Table 7 is an ANOVA table that contains the tests of Between-subject effects (food addition in our example). Ignore the intercept line this is jus a test of whether or not the mean of your data differs from 0.
Lab 8 - Assignment PART 1: Nested ANOVA
Data on insect damage on oak trees was collected in order to answer questions concerning the effects of shading on damage levels. Six oak trees were selected at random, 3 in the shade and 3 in the sun. The data are included in the text file nest.dat or the equivalent SPSS File. The file has the following form:
Column 1: Light level: 1 = shade; 2 = sun
Column 2: Tree. Trees 1 – 3 (six different trees 3 in sun and 3 in shade).

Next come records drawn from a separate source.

/-- R125 to R130: every command keeps the fault list sound while the frame store is within its bounds, which a
departure needs. -/
theorem keptByCommands_faultsListed : KeptByCommands (fun s => SB s ∧ s.FaultsListed) where
  powerUp s h := ⟨keptByCommands_SB.powerUp s h.1, faults_init _ rfl rfl rfl⟩
  pinReset s h := ⟨keptByCommands_SB.pinReset s h.1, faults_init _ rfl rfl rfl⟩
  pinResetRelease s h := ⟨keptByCommands_SB.pinResetRelease s h.1, .of_view (s := s) rfl h.2⟩
  characterReceived p c s h :=
    ⟨keptByCommands_SB.characterReceived p c s h.1, characterReceived_faults p c s h.2⟩
  arrival p f s h := ⟨keptByCommands_SB.arrival p f s h.1,
    withSlot_ind p _ s (.of_view (s := s) (by simp [faultView]) h.2) fun _ =>
      endArrival_faults _ (arrive_faults p f _ (.of_view (s := s) rfl h.2))⟩
  turns u pl s h := ⟨keptByCommands_SB.turns u pl s h.1, turnsReceived_faults u pl s h.2⟩
  haul pl s h := ⟨keptByCommands_SB.haul pl s h.1, haulReceived_faults pl s h.2⟩
  rowdone pl s h := ⟨keptByCommands_SB.rowdone pl s h.1, rowdoneReceived_faults pl s h.2⟩
  cutdone pl s h := ⟨keptByCommands_SB.cutdone pl s h.1, cutdoneReceived_faults pl s h.2⟩
  take s h := ⟨keptByCommands_SB.take s h.1, takeReceived_faults s h.2⟩
  packed src pl s h := ⟨keptByCommands_SB.packed src pl s h.1, packedReceived_faults src pl s h.2⟩
  mreq p src pl s h := ⟨keptByCommands_SB.mreq p src pl s h.1, mreqReceived_faults p src pl s h.2⟩
  timeBase s h := ⟨keptByCommands_SB.timeBase s h.1, timeBase_faults s h.2⟩
  haulwatch s h := ⟨keptByCommands_SB.haulwatch s h.1,
    haulwatchUnderflows_ind s h.2 (raise_faults _ _ _ _ _ (.of_view (s := s) rfl h.2))⟩
  cutwait s h := ⟨keptByCommands_SB.cutwait s h.1,
    cutwaitUnderflows_ind s h.2 (cutwaitExpired_faults _ (.of_view (s := s) rfl h.2))⟩
  coil n s h := ⟨keptByCommands_SB.coil n s h.1, giveCoil_faults n s h.2⟩
  mark n s h := ⟨keptByCommands_SB.mark n s h.1, giveMark_faults n s h.2⟩
  window n s h := ⟨keptByCommands_SB.window n s h.1, giveWindow_faults n s h.2⟩
  holdIn p level s h := ⟨keptByCommands_SB.holdIn p level s h.1, .of_view (s := s) (by cases p <;> rfl) h.2⟩
  transmitStarts p s h := ⟨keptByCommands_SB.transmitStarts p s h.1, transmitStarts_faults p s h.2⟩
  departure p s h :=
    ⟨keptByCommands_SB.departure p s h.1, departure_faults p s ((storeBounded_iff s).2 h.1) h.2⟩

/-- Settles O59, beside the bounds of the frame store. -/
theorem faultListStaysSound : Obligations.FaultListStaysSound := fun s _ hb hs ht =>
  (keptByCommands_faultsListed.step (fun s _ h => ⟨SB.of_view h.1 rfl, .of_view (s := s) rfl h.2⟩)
    ⟨(storeBounded_iff s).1 hb, hs⟩ ht).2

/-! ## The loaded tables and the mesh monitor (R60 to R74, R195) -/

/-- R60 to R74, R195: every command keeps the tables in range and the mesh monitor sound. -/
theorem keptByCommands_meshSound : KeptByCommands State.MeshSound where
  powerUp _ _ := reset_sound _ powerUp_inRange rfl
  pinReset _ h := reset_sound _ h.1 rfl
  pinResetRelease _ h := h
  characterReceived p c s h := characterReceived_sound p c s h
  arrival p f s h := withSlot_ind p _ s (.of_view (s := s) (by simp [meshView]) h) fun _ =>
    endArrival_sound _ (arrive_sound p f _ h)
  turns u pl s h := .of_view (s := s) (by simp [meshView]) h
  haul pl s h := .of_view (s := s) (by simp [meshView]) h
  rowdone pl s h := rowdoneReceived_sound pl s h
  cutdone pl s h := cutdoneReceived_sound pl s h
  take s h := .of_view (s := s) (by simp [meshView]) h
  packed src pl s h := .of_view (s := s) (by simp [meshView]) h
  mreq p src pl s h := mreqReceived_sound p src pl s h
  timeBase s h := .of_view (s := s) (by simp [meshView]) h
  haulwatch s h := .of_view (s := s) (by simp [meshView]) h
  cutwait s h := .of_view (s := s) (by simp [meshView]) h
  coil n s h := .of_view (s := s) (by simp [meshView]) h
  mark n s h := .of_view (s := s) (by simp [meshView]) h
  window n s h := .of_view (s := s) (by simp [meshView]) h
  holdIn p level s h := .of_view (s := s) (by simp [meshView]) h
  transmitStarts p s h := .of_view (s := s) (by simp [meshView]) h
  departure p s h := departure_sound p s h

/-- Settles O60. -/
theorem meshStaysSound : Obligations.MeshStaysSound := fun _ _ hs ht =>
  keptByCommands_meshSound.step (fun _ _ h => h) hs ht

/-- Settles O52, by what a cleared block gives each invariant. -/
theorem invariantsHoldAtReset : Obligations.InvariantsHoldAtReset :=
  ⟨(storeBounded_iff _).2 (bounded_init _ rfl ⟨_, rfl⟩ ⟨_, rfl⟩), ⟨rfl, by decide, by decide⟩,
    HaulBalanced_init _ rfl rfl, coils_init _ rfl rfl, breaks_init _ (by decide) rfl, ⟨nofun, nofun⟩,
    faults_init _ rfl rfl rfl, reset_sound _ powerUp_inRange rfl⟩

end Sys2Proof.Machine

/-! Resets, the HOLD-IN lines and the transmit starts (8.5, 9.4, 9.5, 11.6): the state after power-up, the RESET input,
and the arbiters of both ports by their branches (R164 to R167, R189). -/

namespace Sys2Proof.Machine

/-! ## The state after power-up (R203) -/

theorem getD_replicate_default {α : Type} {x : α} (n i : Nat) : (List.replicate n x).getD i x = x := by
  rw [List.getD_eq_getElem?_getD, List.getElem?_replicate]
  split <;> rfl

theorem Tables.powerUp_station (a : Nat) : Tables.powerUp.station a = StationRow.powerUp :=
  getD_replicate_default 128 a

theorem Tables.powerUp_product (slot : Slot) : Tables.powerUp.product slot = ProductRow.powerUp :=
  getD_replicate_default 8 slot.val

theorem Tables.powerUp_layRow (slot : Slot) (u : HeadUnit) : Tables.powerUp.layRow slot u = LayRow.powerUp :=
  getD_replicate_default 192 (slot.val * 24 + u.val)

theorem Tables.powerUp_meshRow (i : StepIndex) : Tables.powerUp.meshRow i = MeshRow.powerUp :=
  getD_replicate_default 64 i.val

/-- R185: CLAMP stands in the downstream entry of SETPT alone. -/
theorem Tables.powerUp_action (k : Nat) (toward : Port) (h : k < 16) :
    Tables.powerUp.action k toward = if k = 4 ∧ toward = .d then .clamp else .forward := by
  cases toward
  case u =>
    have all : ∀ k < 16, Tables.powerUp.action k .u = .forward := by decide
    rw [all k h, if_neg (fun e => Port.noConfusion e.2)]
  case d =>
    have all : ∀ k < 16, Tables.powerUp.action k .d = if k = 4 ∧ Port.d = .d then .clamp else .forward := by decide
    exact all k h

theorem State.reset_head (u : HeadUnit) : State.reset.head u = HeadRecord.cleared :=
  getD_replicate_default 24 u.val

/-- Settles O3: the tables row by row, every other field as `State.reset` writes it. -/
theorem resetValues : Obligations.ResetValues := by
  refine ⟨rfl, rfl, rfl, fun a _ => Tables.powerUp_station a, fun k toward h => Tables.powerUp_action k toward h,
    Tables.powerUp_product, Tables.powerUp_layRow, Tables.powerUp_meshRow, fun k => ?_, rfl, State.reset_head,
    rfl, rfl, rfl, rfl, rfl, rfl, rfl, rfl, rfl, fun p => ?_, rfl, rfl, rfl, rfl, rfl, rfl, rfl, rfl, rfl⟩
  · cases k <;> rfl
  · cases p <;> rfl

/-! ## The RESET input (R203) -/

/-- R203: while the RESET input is asserted a command but a reset, its release and the HOLD-IN levels does nothing. -/
theorem commandEffect_of_asserted {c : Instr} {s : State} (hr : s.resetIn = true) (hp : c ≠ .powerUp)
    (hq : c ≠ .pinReset) (hl : c ≠ .pinResetRelease) (ha : ∀ p, c ≠ .holdInAsserted p)
    (hh : ∀ p, c ≠ .holdInReleased p) : commandEffect c s = s := by
  cases c with
  | powerUp => exact absurd rfl hp
  | pinReset => exact absurd rfl hq
  | pinResetRelease => exact absurd rfl hl
  | holdInAsserted p => exact absurd rfl (ha p)
  | holdInReleased p => exact absurd rfl (hh p)
  | _ => exact whenWorking_of_asserted s _ hr

theorem setHoldIn_resetIn (p : Port) (level : Bool) (s : State) : (setHoldIn p level s).resetIn = s.resetIn := by
  simp

/-- Settles O4. -/
theorem resetsAndTheResetLine : Obligations.ResetsAndTheResetLine := by
  refine ⟨fun s => ⟨rfl, rfl, rfl⟩, fun c s hr hp hq hl ha hh => ?_, fun p s hr => ?_⟩
  · rw [exec_eq_next, commandEffect_of_asserted hr hp hq hl ha hh]
  · exact congrArg _ (whenWorking_of_asserted _ _ ((setHoldIn_resetIn p false s).trans hr))

/-! ## HOLD-IN (R149, R151) -/

theorem exec_holdInReleased (p : Port) {s : State} (hr : s.resetIn = false) :
    exec (.holdInReleased p) s = .next (transmitStarts p (setHoldIn p false s)) :=
  congrArg _ (whenWorking_of_released _ _ ((setHoldIn_resetIn p false s).trans hr))

/-- R149: no transmit start is taken while HOLD-IN is asserted or a frame is being sent. -/
theorem transmitStarts_of_not_idle {p : Port} {s : State}
    (h : (s.port p).holdIn = true ∨ (s.port p).transmitter.isSome = true) : transmitStarts p s = s := by
  unfold transmitStarts
  rw [if_pos]
  rcases h with h | h <;> simp [h]

theorem transmitStarts_u_of_idle {s : State} (ht : s.portU.transmitter = none) (hh : s.portU.holdIn = false) :
    transmitStarts .u s = arbiterU s := by
  simp [transmitStarts, State.port, ht, hh]

/-- R166, R189: an empty FQD has nothing to send. -/
theorem startFqd_nil {s : State} (h : s.store.fqd = []) : startFqd [] s = s := by
  simp only [startFqd, ← h]

/-- R166: with nothing to send on Port D nothing changes. -/
theorem arbiterD_of_nothing {s : State} (hl : s.store.latchPending = none) (hi : s.store.iqd = [])
    (hf : s.store.fqd = []) : arbiterD s = s := by
  rw [arbiterD_of_only_fqd hl hi, hf, startFqd_nil hf]

/-- R167: with nothing to send on Port U nothing changes. -/
theorem arbiterU_of_nothing {s : State} (hi : s.store.iqu = []) (hf : s.store.fqu = []) : arbiterU s = s := by
  simp [arbiterU, hi, hf]

/-- R149: a transmit start of a port that is offered no frame changes nothing. -/
theorem transmitStarts_of_nothing_d {s : State} (hl : s.store.latchPending = none) (hi : s.store.iqd = [])
    (hf : s.store.fqd = []) : transmitStarts .d s = s := by
  unfold transmitStarts
  split
  · rfl
  · exact arbiterD_of_nothing hl hi hf

theorem transmitStarts_of_nothing_u {s : State} (hi : s.store.iqu = []) (hf : s.store.fqu = []) :
    transmitStarts .u s = s := by
  unfold transmitStarts
  split
  · rfl
  · exact arbiterU_of_nothing hi hf

/-- Settles O5: the release is a transmit start once the level is released; the arbiter of an idle port is what takes
it. -/
theorem holdInGatesTransmitStarts : Obligations.HoldInGatesTransmitStarts := by
  intro p s released offered
  have resetIn : released.resetIn = s.resetIn := setHoldIn_resetIn p false s
  refine ⟨rfl, fun hr => ⟨?_, _, exec_holdInReleased p hr, ?_⟩, fun hr ht => ?_, fun hr hn => ?_, fun h => ?_⟩
  · rw [exec_holdInReleased p hr, exec_transmitStart p (resetIn.trans hr)]
    rfl
  · rw [transmitStarts_holdIn, setHoldIn, State.port_setPort]
  · rw [exec_holdInReleased p hr, transmitStarts_of_not_idle (.inr (by simpa [setHoldIn] using ht))]
    rfl
  · rw [exec_holdInReleased p hr]
    refine congrArg _ ?_
    cases p with
    | u =>
      obtain ⟨hi, hf⟩ : s.store.iqu = [] ∧ s.store.fqu = [] := by simpa [offered] using hn
      exact transmitStarts_of_nothing_u hi hf
    | d =>
      obtain ⟨hl, hi, hf⟩ : s.store.latchPending = none ∧ s.store.iqd = [] ∧ s.store.fqd = [] := by
        simpa [offered] using hn
      exact transmitStarts_of_nothing_d hl hi hf
  · rw [exec_eq_next, commandEffect, whenWorking, transmitStarts_of_not_idle h, ite_self]

/-! ## The kinds of a received code (R205) -/

/-- R205: a named kind is received by its own code alone. -/
theorem FrameKind.ofCode_eq_iff {k : FrameKind} (hk : k ≠ .other) (b : Byte) : FrameKind.ofCode b = k ↔ b = k.code := by
  constructor
  · rintro rfl
    revert hk
    revert b
    decide +kernel
  · rintro rfl
    cases k <;> rfl

/-! ## The arbiters by their branches (R164 to R167, R189) -/

/-- R164, R166: the pending speed command goes first. -/
theorem arbiterD_of_latch {s : State} {c : SpeedCommand} (hl : s.store.latchPending = some c) :
    arbiterD s = startLatch c s := by
  simp only [arbiterD, hl]

/-- R166: with no speed command pending IQD's oldest frame goes first. -/
theorem arbiterD_of_iqd {s : State} {e : InjFrame} {rest : List InjFrame} (hl : s.store.latchPending = none)
    (hi : s.store.iqd = e :: rest) :
    arbiterD s = startFrame .d e.frame (.injected e.mark) { s with store.iqd := rest } := by
  simp only [arbiterD, hl, hi]

/-- R167: IQU's oldest frame goes first. -/
theorem arbiterU_of_iqu {s : State} {e : InjFrame} {rest : List InjFrame} (hi : s.store.iqu = e :: rest) :
    arbiterU s = startFrame .u e.frame (.injected e.mark) { s with store.iqu := rest } := by
  simp only [arbiterU, hi]

/-- R167: with IQU empty FQU's oldest frame goes. -/
theorem arbiterU_of_fqu {s : State} {e : FwdFrame} {rest : List FwdFrame} (hi : s.store.iqu = [])
    (hf : s.store.fqu = e :: rest) :
    arbiterU s = startFrame .u e.frame .forwarded { s with store.fqu := rest } := by
  simp only [arbiterU, hi, hf]

/-- R166: FQD's oldest frame, no SETPT and not withdrawn, leaves as it is. -/
theorem startFqd_of_kept {e : FwdFrame} (rest : List FwdFrame) {s : State} (hk : e.frame.kind ≠ 5)
    (hw : s.withdraws e = false) : startFqd (e :: rest) s =
      startFrame .d e.frame .forwarded { s with store.fqd := rest } := by
  have plain : FrameKind.ofCode e.frame.kind ≠ .setpt := by
    rwa [Ne, FrameKind.ofCode_eq_iff (by decide)]
  simp [startFqd, hw, leaveFqd, plain]

/-- R189: a GO at the front of FQD in HALTED is withdrawn. -/
theorem startFqd_of_withdrawn {e : FwdFrame} (rest : List FwdFrame) {s : State} (hw : s.withdraws e = true) :
    startFqd (e :: rest) s = startFqd rest
      ({ s with store.fqd := rest }.countClassifier (fun c => { c with haltedGos := bump c.haltedGos })).setHoldOut := by
  rw [startFqd, if_pos hw]

theorem State.withdraws_iff (s : State) (e : FwdFrame) :
    s.withdraws e = true ↔ s.mode = .halted ∧ e.frame.kind = 8 := by
  simp [State.withdraws, FrameKind.ofCode_eq_iff (show FrameKind.go ≠ .other by decide), FrameKind.code]

/-- R166, R189: a transmit start of an idle Port D with a GO withdrawn is that of the state so left. -/
theorem transmitStarts_d_of_withdrawn {s : State} {e : FwdFrame} {rest : List FwdFrame}
    (ht : s.portD.transmitter = none) (hh : s.portD.holdIn = false) (hl : s.store.latchPending = none)
    (hi : s.store.iqd = []) (hf : s.store.fqd = e :: rest) (hw : s.withdraws e = true) :
    transmitStarts .d s = transmitStarts .d (({ s with store.fqd := rest }.countClassifier
      (fun c => { c with haltedGos := bump c.haltedGos })).setHoldOut) := by
  rw [transmitStarts_d_of_idle ht hh, arbiterD_of_only_fqd hl hi, hf, startFqd_of_withdrawn rest hw,
    transmitStarts_d_of_idle (by simpa using ht) (by simpa using hh),
    arbiterD_of_only_fqd (by simpa using hl) (by simpa using hi)]
  rfl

Column 3: Damage in percent.
Reiterating, this file contains data which describe the response of trees in terms of damage; thus damage is the response variable. The data come from observations taken from six randomly selected oak trees. Three are located in the shade; and three are located in the sun. Thus this is a nested design, with trees nested within the level of light (shade or sun) and leaves nested within trees.
A sample of 15 leaves was taken at random from each tree.
1.1) What kind of design is this? Draw a graphical representation of the experimental design, where A = light level, B = trees, and G = group of subjects.
1.2) Conduct an appropriate analysis of variance on these data.
a) specify the null hypotheses being tested and turn in the edited output
b) pool the appropriate sums - of - squares and perform the appropriate F test
c) interpret the results of the tests (at a = 0.05)
d) How could the data have been treated differently so a nested ANOVA could have been avoided?
PART 2: Repeated Measures ANOVA
In this experiment, ten small-mammal trapping grids were established in order to study the effect of food addition on population densities. Five of the grids received food supplements while the others were not manipulated. The population levels on each grid were monitored 3 times at monthly intervals following the food addition. The data are contained in the text file rep.dat or the equivalent SPSS File. It is in the following form:
Column 1: Food. Where: 1 = no addition; 2 = food added
Column 2: Grid. Grids 1 - 10
Column 3 - 5: Population density in June, July, and August.
Reiterating, here we have 10 grids. 5 have food added; 5 do not. The response variable, population density, was measured on each grid (subject) 3 times (a repeated measures factor).
2.1) Same as 1.1, but this time where A = food level, B = time, and G = subjects.
2.2) Same as 1.2 except no pooling of sums - of - squares is necessary (but apply to data in PART 2)